2ª razão - a ideia de que há uma "pedagogia ou ciência do ensino em geral", com a independência suficiente para que a actividade de ensino se possa "desligar completamente da matéria a ensinar";
3ª razão - a ideia, de inspiração pragmatista, segundo a qual "se não pode saber e compreender senão aquilo que se faz por si próprio".
E o que fazer se verificarmos falta de consistência no postulado? E se notarmos que as razões invocadas pela autora não encontram eco nos diversos sistemas educativos? Então, podemos sempre ler e fazer o que Olga Pombo sugeriu no texto dedicado a Rousseau: dispersar a semente do prazer intelectual e estético que se retira da leitura dos seus textos.
Regresso às razões. A meu ver, a unidimensionalidade da escola atesta a heteronomia. E como diz, e bem, António Sérgio «a heteronomia pode ser um processo de domesticação de bichos; mas só na autonomia – e pela autonomia – se realiza uma verdadeira educação. Porque os sistemas educativos [e não me refiro apenas ao português] não reconhecem a autonomia das crianças, não vejo como esta razão possa explicar a crise da educação.
Em segundo lugar, a ideia de que a matéria de ensino se pode desligar da actividade de ensinar já foi aqui tratada aquando da referência ao artigo do colega Desidério Murcho. No ensino, descurar a formação científica é tão grave como desprezar a formação pedagógica. E pensar que a primeira dispensa a segunda é aceitar a “prescindibilidade” do professor, num tempo em que o ensino à distância é já uma realidade.
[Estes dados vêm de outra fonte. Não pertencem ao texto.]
-- ==== Sys2Proof/Machine/WardenOps.lean ====
section
/-!
DEFINITION. The Warden's shared operations: levels, demand, the reaction, faults, the permit, the restart (chapter 15).
-/

namespace Sys2Proof.Machine

/-- Changes the Warden's hidden state. -/
def State.modWarden (s : State) (f : WardenState → WardenState) : State := { s with warden := f s.warden }

/-- The key of a channel. -/
def wdKey (i : Nat) (b : Bool) : Nat := 2 * i + b2n b

/-- A channel's raw level. -/
def wdRawF (i : Nat) (b : Bool) : Fld := if b then F.WARDEN_LEVEL_RAW_B i else F.WARDEN_LEVEL_RAW_A i

/-- A channel's filtered level. -/
def wdFiltF (i : Nat) (b : Bool) : Fld := if b then F.WARDEN_LEVEL_FILT_B i else F.WARDEN_LEVEL_FILT_A i

/-- An input is used (R483). -/
def State.wdUsed (s : State) (i : Nat) : Bool := s.get (F.WARDEN_CFG_USE i) != 0

/-- Changes a channel. -/
def State.modWdCh (s : State) (i : Nat) (b : Bool) (f : WdChannel → WdChannel) : State :=
  s.modWarden fun w => { w with ch := w.ch.modify (wdKey i b) f }

/-- A channel of SI0 or SI1 is at a demand level (R489): high is non-demand, but on B of an antivalent input. -/
def State.wdDemandCh (s : State) (i : Nat) (b : Bool) : Bool :=
  let high := s.flag (wdFiltF i b)
  if b && s.get (F.WARDEN_CFG_USE i) == 2 then high else !high

/-- An input is at a demand level: either channel is (R489). -/
def State.wdDemand (s : State) (i : Nat) : Bool := s.wdUsed i && (s.wdDemandCh i false || s.wdDemandCh i true)

/-- An input is in a fault state (R491, Table WDN-9). -/
def State.wdFaulted (s : State) (i : Nat) : Bool := 3 ≤ s.get (F.WARDEN_LEVEL_STATE i)

/-- DEMAND_NOW of an input. -/
def wdNowF (i : Nat) : Fld := ⟨R.WARDEN_STATUS, i, 1⟩

/-! ### The reaction (R492, Table WDN-3) -/

/-- The Warden reaction is commanded now. -/
def State.wdReact (s : State) : State :=
  if s.flag F.WARDEN_STATUS_REACTION then s
  else
    let s := (s.put F.WARDEN_STATUS_REACTION 1).wr R.WARDEN_REACT_TICK s.now32
    let s := s.hbHoldOff
    let s := s.forEach (List.range 6) fun s l => s.laneTrip l 1
    let s := s.forEach (List.range 14) State.stopUnit
    ((s.relayLockout).permitEnd).noteHolds

/-- A demand is accepted on SI0 or SI1 (R489, R492, R493). [DEDUCED (unsafe), log row 69] -/
def State.wdAccept (s : State) (i : Nat) : State :=
  let s := (s.put ⟨R.WARDEN_STICKY, 4 + i, 1⟩ 1).wr (R.WARDEN_DEMAND_TICK i) s.now32
  (s.raise FS.WARDEN_DEMAND).wdReact

/-- The levels of SI0 or SI1 have changed: DEMAND_NOW and STATE follow, and a demand that begins is accepted (R489).
[DEDUCED (unsafe), log row 69] -/
def State.wdEval (s : State) (i : Nat) : State :=
  if !s.wdUsed i then s
  else
    let d := s.wdDemand i
    let old := s.flag (wdNowF i)
    let s := s.put (wdNowF i) (b2n d)
    let s := if s.wdFaulted i then s else s.put (F.WARDEN_LEVEL_STATE i) (if d then 2 else 1)
    if d && !old then s.wdAccept i else s

/-- A discrepancy (code 3) or a test-pulse fault (code 4) of an input (R491). [DEDUCED (unsafe), log row 69] -/
def State.wdFault (s : State) (i code : Nat) : State :=
  let s := s.put ⟨R.WARDEN_STICKY, (if code = 3 then 8 else 12) + i, 1⟩ 1
  if s.wdFaulted i then s else (s.put (F.WARDEN_LEVEL_STATE i) code).raise FS.WARDEN_FAULT

/-! ### Filters (R486, R487) -/

/-- A channel's filtered level is held by a pulse window of its output. -/
def State.wdInWindow (s : State) (i : Nat) (b : Bool) : Bool :=
  i < 2 && s.flag (F.WARDEN_CFG_TEST_PULSE i) && (s.warden.tp.get (b2n b)).win

/-- The raw level of a channel is now this. -/
def State.wdRaw (s : State) (i : Nat) (b level : Bool) : State :=
  if s.flag (wdRawF i b) == level then s
  else
    let s := s.put (wdRawF i b) (b2n level)
    let same := s.flag (wdFiltF i b) == level
    s.modWdCh i b fun c => { c with rawAt := s.mono, since := if same then none else some s.mono }

/-- The raw level of a channel becomes its filtered level (R486, R489, R498). -/
def State.wdFilt (s : State) (i : Nat) (b : Bool) : State :=
  let level := s.flag (wdRawF i b)
  let s := (s.put (wdFiltF i b) (b2n level)).modWdCh i b fun c => { c with since := none, filtAt := s.mono }
  if i < 2 then s.wdEval i
  else s.modRelay fun r => { r with fbOpen := r.fbOpen.set (b2n b) (if level then some s.mono else none) }

/-- A channel's filter count has run out (R486). -/
def State.wdFilterDue (s : State) (i : Nat) (b : Bool) : Bool :=
  s.wdUsed i && !s.wdInWindow i b &&
  match (s.warden.ch.get (wdKey i b)).since with
  | some t => decide (t + s.get (F.WARDEN_CFG_FILTER i) * 80000 ≤ s.mono)
  | none => false

/-! ### Discrepancies (R490, R499) -/

/-- DISCREP in ticks. -/
def State.wdDiscrepTicks (s : State) (i : Nat) : Nat := s.get (F.WARDEN_CFG_DISCREP i) * 800000

/-- SI0 or SI1 has been inconsistent for DISCREP (R490). -/
def State.wdInconsistent (s : State) (i : Nat) : Bool :=
  let t := fun b => (s.warden.ch.get (wdKey i b)).filtAt
  s.wdUsed i && s.wdDemandCh i false != s.wdDemandCh i true &&
  decide (max (max (t false) (t true)) s.warden.from_ + s.wdDiscrepTicks i ≤ s.mono)

/-- A channel of SI2 has differed from what its relay's command expects for DISCREP, outside a suspension (R499). -/
def State.wdRelayWrong (s : State) (k : Nat) : Bool :=
  let b := k == 1
  let on := s.flag (relayCmdF k)
  let cmd := s.relay.cmdAt.get k
  let susp := if cmd = 0 then 0
    else cmd + ((if on then s.get F.RELAY_CFG_PULLIN else s.get F.RELAY_CFG_REL_MAX) + 20) * 800000
  s.wdUsed 2 && s.flag (wdFiltF 2 b) == on &&
  decide (max (max (s.warden.ch.get (wdKey 2 b)).filtAt susp) s.warden.from_ + s.wdDiscrepTicks 2 ≤ s.mono)

/-! ### Test pulses (R487, R488) -/

/-- A channel of an input is fed by a test output (Table WDN-1): TPA feeds A, TPB feeds B. -/
def State.wdFed (s : State) (i : Nat) : Bool := i < 2 && s.wdUsed i && s.flag (F.WARDEN_CFG_TEST_PULSE i)

/-- The start of the newest pulse of an output, at or before now, as a tick of Epoch (R487). -/
def tpSlot (now : Nat) (b : Bool) : Option Nat :=
  let o := if b then 8000000 else 0
  if now < o then none else some ((now - o) / 16000000 * 16000000 + o)

/-- The pin of a test output is driven low: 240,000 ticks from the start of its pulse (R487). -/
def State.tpLow (s : State) (b : Bool) : Bool :=
  let o := s.warden.tp.get (b2n b)
  o.win && decide (s.mono < o.start + 240000)

/-- A pulse starts at tick t of those that pass (R487, R488). -/
def State.tpStart (s : State) (b : Bool) (t : Nat) : State :=
  let elig := maskOf 2 fun i => s.wdFed i && s.flag (wdRawF i b) &&
    decide ((s.warden.ch.get (wdKey i b)).rawAt + 80000 ≤ t)
  s.modWarden fun w => { w with tp := w.tp.set (b2n b) { start := t, next := t + 1, win := true, elig := elig, partner := 0 } }

/-- The check at s + 160,000 (R488). [DEDUCED (unsafe), log row 68] -/
def State.tpCheck (s : State) (b : Bool) : State :=
  let o := s.warden.tp.get (b2n b)
  let s := s.modWarden fun w => { w with tp := w.tp.modify (b2n b) fun o =>
    { o with partner := maskOf 2 fun i => bitOf o.elig i && !s.flag (wdRawF i (!b)) } }
  s.forEach (maskIdx 2 o.elig) fun s i =>
    let s := s.incWrap F.WARDEN_TP_CNT_MADE
    if s.flag (wdRawF i b) then (s.incSat F.WARDEN_TP_CNT_FAILED).wdFault i 4 else s

/-- The window closes at s + 320,000 (R487, R488). [DEDUCED (unsafe), log row 68] -/
def State.tpEnd (s : State) (b : Bool) : State :=
  let o := s.warden.tp.get (b2n b)
  let s := s.modWarden fun w => { w with tp := w.tp.modify (b2n b) fun o => { o with win := false, elig := 0, partner := 0 } }
  let s := s.forEach (List.range 2) fun s i =>
    if s.wdFed i && !s.flag (wdRawF i b) && s.flag (wdFiltF i b) then
      s.modWdCh i b fun c => { c with since := some (match c.since with | some t => min t o.start | none => o.start) }
    else s
  s.forEach (maskIdx 2 o.partner) fun s i =>
    if s.flag (wdRawF i (!b)) then (s.incSat F.WARDEN_TP_CNT_FAILED).wdFault i 4 else s

/-! ### Keyed writes (R495, R500, R501) -/

/-- A write of WARDEN_RESET is accepted (R495). -/
def State.wdResetOk (s : State) (i : Initiator) (v : Word) : Bool :=
  i == .hpa && bitsOf v.toNat 16 16 == 0xC3A5 && s.flag F.WARDEN_STATUS_REACTION && !s.wdDemand 0 && !s.wdDemand 1 &&
  !s.wdFaulted 0 && !s.wdFaulted 1 && !s.wdFaulted 2 && !s.flag F.CUR_STATUS_SAFE

/-- A write of WARDEN_RESET (R495). [DEDUCED (unsafe), log row 70] -/
def State.wdResetWrite (s : State) (i : Initiator) (v : Word) : State :=
  if s.wdResetOk i v then (s.put F.WARDEN_STATUS_REACTION 0).noteHolds
  else
    let s := s.set1 F.WARDEN_STICKY_RESET_REFUSED
    if i == .hpa then s else s.cfgReject .warden

/-- The permit is granted (R500). -/
def State.wdPermitOk (s : State) : Bool :=
  !s.flag F.WARDEN_STATUS_REACTION && s.wdUsed 0 && s.wdUsed 1 && s.get (F.WARDEN_LEVEL_STATE 0) == 1 &&
  s.get (F.WARDEN_LEVEL_STATE 1) == 1 && s.conn < 2 && !s.flag F.CUR_STATUS_SAFE

/-- A keyed write takes TIME, where it is 1 to 600 s (R500, Table WDN-8). -/
def State.wdPermitTime (s : State) (t : Nat) : State := if 1 ≤ t ∧ t ≤ 600 then s.put F.WARDEN_PERMIT_TIME t else s.cfgReject .warden

/-- A keyed HPA write with REQ = 1 (R500). -/
def State.wdPermitReq (s : State) (t : Nat) : State :=
  if 1 ≤ t ∧ t ≤ 600 ∧ s.wdPermitOk then
    (s.put F.WARDEN_STATUS_PERMIT 1).modWarden fun w => { w with permitTo := s.mono + t * 800000000 }
  else s.set1 F.WARDEN_STICKY_PERMIT_REFUSED

/-- A write of WARDEN_PERMIT (R500, R501): END prevails over REQ. [DEDUCED (unsafe), log row 70] -/
def State.wdPermitWrite (s : State) (i : Initiator) (v : Word) : State :=
  let t := bitsOf v.toNat 6 10
  let req := bitOf v.toNat 0
  if i != .hpa then
    let s := s.cfgReject .warden
    if req then s.set1 F.WARDEN_STICKY_PERMIT_REFUSED else s
  else if bitsOf v.toNat 16 16 ≠ 0x96E1 then (if req then s.set1 F.WARDEN_STICKY_PERMIT_REFUSED else s)
  else
    let s := s.wdPermitTime t
    if bitOf v.toNat 1 then s.permitEnd
    else if req then s.wdPermitReq t
    else s

/-! ### The restart (R497) -/

/-- The Warden restarts: reaction in force, used inputs in DEMAND, counts at 0. The raw levels are the pins'. -/
def State.wdRestart (s : State) : State :=
  let s := s.put F.WARDEN_STATUS_REACTION 1
  let s := s.modWarden fun _ => { ch := [], tp := [], from_ := s.mono, permitTo := 0 }
  let s := s.forEach (List.range 3) fun s i =>
    let s := (s.put (F.WARDEN_LEVEL_FILT_A i) 0).put (F.WARDEN_LEVEL_FILT_B i) 0
    let s := s.put (F.WARDEN_LEVEL_STATE i) (if i = 2 then 1 else if s.wdUsed i then 2 else 0)
    [false, true].foldl (fun (s : State) b => s.modWdCh i b fun c =>
      { c with rawAt := s.mono, since := if s.flag (wdRawF i b) then some s.mono else none }) s
  s.forEach (List.range 2) fun s i => s.put (wdNowF i) (b2n (s.wdUsed i))

end Sys2Proof.Machine
end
Em terceiro lugar, é no mínimo curiosa a asserção segunda a qual alguém pode compreender algo sem agir sobre a matéria a aprender. E é curiosa porque este “fazer” deve ter como quadro de referência o perfil das aprendizagens. “Fazer” acções psicomotoras ou “fazer” acções cognitivas “puras” implica, obviamente, o sujeito que as faz, e as capacidades que sustentam essa actividade, sejam elas, físicas, cognitivas, volitivas ou afectivas. Ninguém aprende sem um fazer algo, sem um agir sobre, sem fazer uma acção mental.
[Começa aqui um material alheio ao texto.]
-- ==== Sys2Proof/Machine/Reach.lean ====
section
/-!
DEFINITION. Which initiator reaches which address, and what a read or a write there does (Tables HOK-3 and COU-7, R519, R520,
R531, R564, R592, R597, R638).
-/

namespace Sys2Proof.Machine

/-! ### The address map (Table HOK-3) -/

/-- The regions of the address map; hole: no region. -/
inductive Region where
  | rom | mram | mramSv | sram | arch | tcm (p : Nat) | spRam | mailbox | reg | hole
  deriving DecidableEq, Repr

/-- The register block at an address and the power domain it lies in (Table PWR-1); none where there is no block. -/
def blockPd (a : Nat) : Option Nat :=
  let b := a / 0x10000
  if b = 0x4003 ∨ b = 0x4004 then some 8
  else if b = 0x4007 then some 9
  else if b = 0x400C then some 11
  else if b = 0x400D then some 0
  else if 0x4000 ≤ b ∧ b < 0x400E then some 1
  else if 0x4800 ≤ b ∧ b < 0x4805 then some 10
  else if b = 0x5000 ∨ b = 0x5001 then some 1
  else if b = 0x5800 then some 7
  else none

/-- The region an address lies in. -/
def regionOf (a : Nat) : Region :=
  let h := memHome a
  if a < 0x20000 then .rom
  else if 0x10000000 ≤ a ∧ a < 0x11000000 then (if 0x10FF1000 ≤ a ∧ a < 0x11000000 then .mramSv else .mram)
  else if 0x20000000 ≤ h ∧ h < 0x20400000 then (if 0x203FC000 ≤ h then .arch else .sram)
  else if 0x30000000 ≤ a ∧ a < 0x30060000 then .tcm ((a - 0x30000000) / 0x10000)
  else if 0x31000000 ≤ a ∧ a < 0x31080000 then .spRam
  else if a / 0x10000 = 0x5800 then .mailbox
  else if (blockPd a).isSome then .reg
  else .hole

/-- A cacheable address (Table HOK-3). -/
def cacheable (a : Nat) : Bool := a < 0x20000 || (0x10000000 ≤ a && a < 0x11000000) || (0x20000000 ≤ a && a < 0x20400000)

/-- The power domain of an address is on, and for the grid side the barrier link is trained (R520). [DEDUCED (unsafe), log row 28] -/
def State.powered (s : State) (a : Nat) : Bool :=
  match regionOf a with
  | .tcm p => s.pdOn (pairPd p)
  | .spRam => s.pdOn 6
  | .reg | .mailbox =>
    match blockPd a with
    | some 0 => true
    | some 10 => s.pdOn 10 && s.flag F.EPOCH_STATUS_BAR_CAL_DONE
    | some d => s.pdOn d
    | none => false
  | _ => true

/-! ### Parts of a word -/

/-- The n bytes at offset o of a word, as a number. [DEDUCED (safe), log row 27] -/
def wordPart (w : Word) (o n : Nat) : Nat := bitsOf w.toNat (8 * o) (8 * n)

/-- A word with n bytes at offset o replaced. [DEDUCED (safe), log row 27] -/
def wordMerge (w : Word) (o n v : Nat) : Word := w32 (bitsPut w.toNat (8 * o) (8 * n) v)

/-! ### The cores (R510, R518 to R520, R531, R564, R592, R614) -/

/-- A pair's own window of the mailbox, or the registers both may reach (R592). -/
def mailboxFor (q a : Nat) : Bool := a / 0x4000 % 4 == q || a / 0x4000 % 4 == 2

/-- Whether pair q reaches an address, to read (R510, R520, R564, R592, R614). [DEDUCED (unsafe), log row 28] -/
def State.coreReads (s : State) (q a : Nat) : Bool :=
  match regionOf a with
  | .rom => q == 0 && s.inFoyer
  | .mramSv | .hole => false
  | .mailbox => mailboxFor q a && s.powered a
  | _ => s.powered a

/-- Whether pair q reaches an address, to write (R519, R531). [DEDUCED (unsafe), log row 28] -/
def State.coreWrites (s : State) (q a : Nat) : Bool :=
  match regionOf a with
  | .rom | .mram | .mramSv | .arch | .hole => false
  | .mailbox => mailboxFor q a && s.powered a
  | _ => s.powered a

/-- A byte of a memory region as a core reads it. -/
def State.coreByte (s : State) (a : Nat) : Byte := if a < 0x20000 then Config.romByte a else s.rdB a

/-- n bytes of memory from an address, as a number. -/
def State.memRead (s : State) (a n : Nat) : Nat := leNat ((List.range n).map fun k => s.coreByte (a + k))

/-- An address of the work area between executions: its content is undefined (Table LOOP-1), and a read draws it. -/
def State.workUndef (s : State) (p a : Nat) : Bool :=
  0xA000 ≤ a % 0x10000 && a % 0x10000 < 0xF000 && !(s.loop.get p).running

/-- A read of n bytes inside one word by pair q, past the caches; none is an access fault, also where the word is uncorrectable (R521). -/
def State.coreRead (s : State) (q a n : Nat) : State × Option Nat :=
  if !s.coreReads q a then (s, none)
  else match regionOf a with
    | .reg | .mailbox => let x := s.regRead (a / 4 * 4); (x.1, some (wordPart x.2 (a % 4) n))
    | .tcm p => if s.workUndef p a then (s.drew, some (s.drawn % 2 ^ (8 * n))) else (s, some (s.memRead a n))
    | _ => if s.eccBad a then (s.eccFound a, none) else (s, some (s.memRead a n))

/-- The initiator a pair is. -/
def pairInit (q : Nat) : Initiator := if q = 0 then .hpa else .hpb

/-- The word that a store of n bytes brings to a register: a store of less than a word brings bytes that no rule states: drawn.
[DEDUCED (safe), log row 27] -/
def State.storeWord (s : State) (a n v : Nat) : Word :=
  if n = 4 then w32 v else wordMerge (w32 s.drawn) (a % 4) n v

/-- A store of a byte or halfword reads the word first, and finds it uncorrectable (R522). -/
def State.storeFinds (s : State) (a n : Nat) : Bool := n != 4 && s.eccBad a

/-- A write of n bytes inside one word by pair q; false is an access fault. A store that reads an uncorrectable word first is not made
(R522). A write to the Vault is refused also by METER's
CFG_REJECT (R428). [DEDUCED (safe), log row 27; DEDUCED (unsafe), log row 106] -/
def State.coreWrite (s : State) (q a n v : Nat) : State × Bool :=
  if !s.coreWrites q a then (if 0x10FE0000 ≤ a ∧ a < 0x10FF1000 then s.cfgReject .meter else s, false)
  else match regionOf a with
    | .reg | .mailbox =>
      let w := s.storeWord a n v
      let s := if n = 4 then s else s.drew
      (s.regWrite (pairInit q) (a / 4 * 4) w, true)
    | .tcm p => (s.tcmWrite p (a % 0x10000 / 4 * 4) (wordMerge (s.slotHeld (a / 4 * 4)) (a % 4) n v), true)
    | _ => if s.storeFinds a n then (s.eccFound a, false) else (s.wrBytes a (leBytes n v), true)

/-! ### Host SPI, Courier and Docent (R564, R597, R638) -/

/-- Table COU-7, reads: boot ROM and mailbox are not reached; the Svauth-only region of MRAM reads 0. [DEDUCED (unsafe), log row 28] -/
def State.hostReads (s : State) (a : Nat) : Bool :=
  match regionOf a with
  | .rom | .mailbox | .hole => false
  | _ => s.powered a

/-- Table COU-7, writes. [DEDUCED (unsafe), log row 28] -/
def State.hostWrites (s : State) (i : Initiator) (a : Nat) : Bool :=
  match regionOf a with
  | .sram | .spRam => i != .courier && s.powered a
  | .tcm _ => (i != .courier || (0x4000 ≤ a % 0x10000 && a % 0x10000 < 0x4400)) && s.powered a
  | .reg => s.powered a
  | _ => false

/-- ACCESS sets (R638). -/
def State.accessSet (s : State) : State := s.set1 F.COURH_STICKY_ACCESS

/-- A word as a reached address reads; an uncorrectable one reads 0 (R521). [DEDUCED (safe), log row 27] -/
def State.wordAt (s : State) (a : Nat) : State × Word :=
  match regionOf a with
  | .reg => s.regRead a
  | .mramSv => (s, 0#32)
  | .tcm p => if s.workUndef p a then (s.drew, w32 s.drawn) else (s, s.rdW a)
  | _ => if s.eccBad a then (s.eccFound a, 0#32) else (s, s.rdW a)

/-- A read of a word by the host SPI or Courier, and whether its address is reached. -/
def State.hostRead (s : State) (addr : Nat) : State × Word × Bool :=
  let a := addr / 4 * 4
  if s.hostReads a then (let x := s.wordAt a; (x.1, x.2, true)) else (s.accessSet, 0#32, false)

/-- What a write of a word does at an address that is reached. -/
def State.wordPut (s : State) (i : Initiator) (a : Nat) (v : Word) : State :=
  match regionOf a with
  | .reg => s.regWrite i a v
  | .tcm p => s.tcmWrite p (a % 0x10000) v
  | _ => s.wrW a v

/-- A write of a word by the host SPI or Courier, and whether its address is reached. [DEDUCED (unsafe), log row 106] -/
def State.hostWrite (s : State) (i : Initiator) (addr : Nat) (v : Word) : State × Bool :=
  let a := addr / 4 * 4
  if s.hostWrites i a then (s.wordPut i a v, true)
  else (((if 0x10FE0000 ≤ a ∧ a < 0x10FF1000 then s.cfgReject .meter else s)).accessSet, false)

/-- Docent reaches the registers, system SRAM, the TCM windows and SP local RAM (R597). -/
def State.docReads (s : State) (a : Nat) : Bool :=
  match regionOf a with
  | .sram | .arch | .tcm _ | .spRam | .reg => s.powered a
  | _ => false

/-- The areas that R131, R413, R442 and R531 reserve, but for the loop pairs' own: a write there is refused under R188. -/
def docReserved (a : Nat) : Bool :=
  match regionOf a with
  | .arch => true
  | .spRam => (0x31060000 ≤ a && a < 0x31068000) || (0x31070000 ≤ a && a < 0x31076000) || 0x3107FC00 ≤ a
  | _ => false

/-! ### Whether a write was refused (R597, R628) -/

/-- The flags a refusal sets (R8, R37 and the chapters' own). -/
def rejectFlds : List Fld :=
  ([.clk, .epoch, .sensp, .sensg, .wcmpp, .wcmpg, .pwmGlobal, .drv, .laneAll, .grid, .relay, .meter, .diag, .curator, .warden, .perf,
    .sysPower, .sysReset, .plinth, .svauth, .courh, .plc] : List Blk).map Blk.rejectFld ++
  (List.range 6).map (fun p => (Blk.loop p).rejectFld) ++ (List.range 14).map (fun u => (Blk.pwm u).rejectFld) ++
  (List.range 6).map (fun l => (Blk.lane l).rejectFld) ++
  [F.SYS_IMG_STATUS_SEL_REJECT, F.WCMPP_STICKY_CLR_REFUSED, F.WCMPG_STICKY_CLR_REFUSED, F.RELAY_STICKY_REFUSED,
    F.CUR_LSTICKY_UNFENCE_REFUSED, F.WARDEN_STICKY_PERMIT_REFUSED, F.WARDEN_STICKY_RESET_REFUSED, F.PLINTH_STICKY_REFUSED_LOW,
    ⟨R.DIAG_MAINT_REFUSED, 0, 32⟩]

/-- A refusal flag stands. [DEDUCED (unsafe), log row 26] -/
def State.rejected (s : State) : Bool := rejectFlds.any fun f => s.get f != 0

/-- Every refusal flag cleared. [DEDUCED (unsafe), log row 26] -/
def State.rejectsClr (s : State) : State := rejectFlds.foldl (fun (s : State) f => s.put f 0) s

/-- The write of a word that an address takes is refused there: with the refusal flags clear, it sets one.
[DEDUCED (unsafe), log row 23; DEDUCED (unsafe), log row 26] -/
def State.refuses (s : State) (i : Initiator) (a : Nat) (v : Word) : Bool :=
  ((s.rejectsClr).wordPut i a v).rejected

/-! ### REGISTER_WRITE -/

/-- A word write by any initiator, at a word address. -/
def State.busWrite (s : State) (i : Initiator) (addr : Nat) (v : Word) : State :=
  let a := addr / 4 * 4
  let core := fun (x : State × Bool) =>
    if x.2 then x.1 else { x.1 with resp := { words := [], bytes := [], result := 0, fault := true } }
  match i with
  | .hpa => core (s.coreWrite 0 a 4 v.toNat)
  | .hpb => core (s.coreWrite 1 a 4 v.toNat)
  | .hspi => (s.hostWrite .hspi a v).1
  | .courier => (s.hostWrite .courier a v).1
  | .docent => if s.docReads a && !docReserved a then s.wordPut .hspi a v else s

/-- REGISTER_WRITE (R6 to R9, R36, R37): a write reaches its block, which takes it to a shadow or to the field, or refuses it; where
the initiator does not reach the address, nothing is written: an access fault of a core, ACCESS for the host SPI and Courier. -/
def execRegisterWrite (i : Initiator) (addr : BitVec 32) (v : Word) (s : State) : Res := .next (s.busWrite i addr.toNat v)

end Sys2Proof.Machine
end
Apesar de encontrar fragilidades nestas proposições que procuram explicar a crise da educação, há, contudo, aspectos em que estou de acordo com a autora, nomeadamente, partilho a mesma estupefacção pelo silêncio oficial sobre o papel dos outros agentes educativos nas crianças e jovens. Distancio-me claramente da autora quando reclama para a escola a exclusividade do papel instrutivo; Quando afasta da escola a função educativa. Ora, a meu ver, a escola não é um espaço apassivante de mera transmissão cultural, mas tem de ser um processo activante de assimilação, crescimento e desenvolvimento pessoal. Como diria Patrício, assimilação de quê? De si e da realidade envolvente. E o papel da educação é exactamente o de situar o homem no seu tempo, nos seus problemas e necessidades. A instrução é, neste processo, um mero instrumento.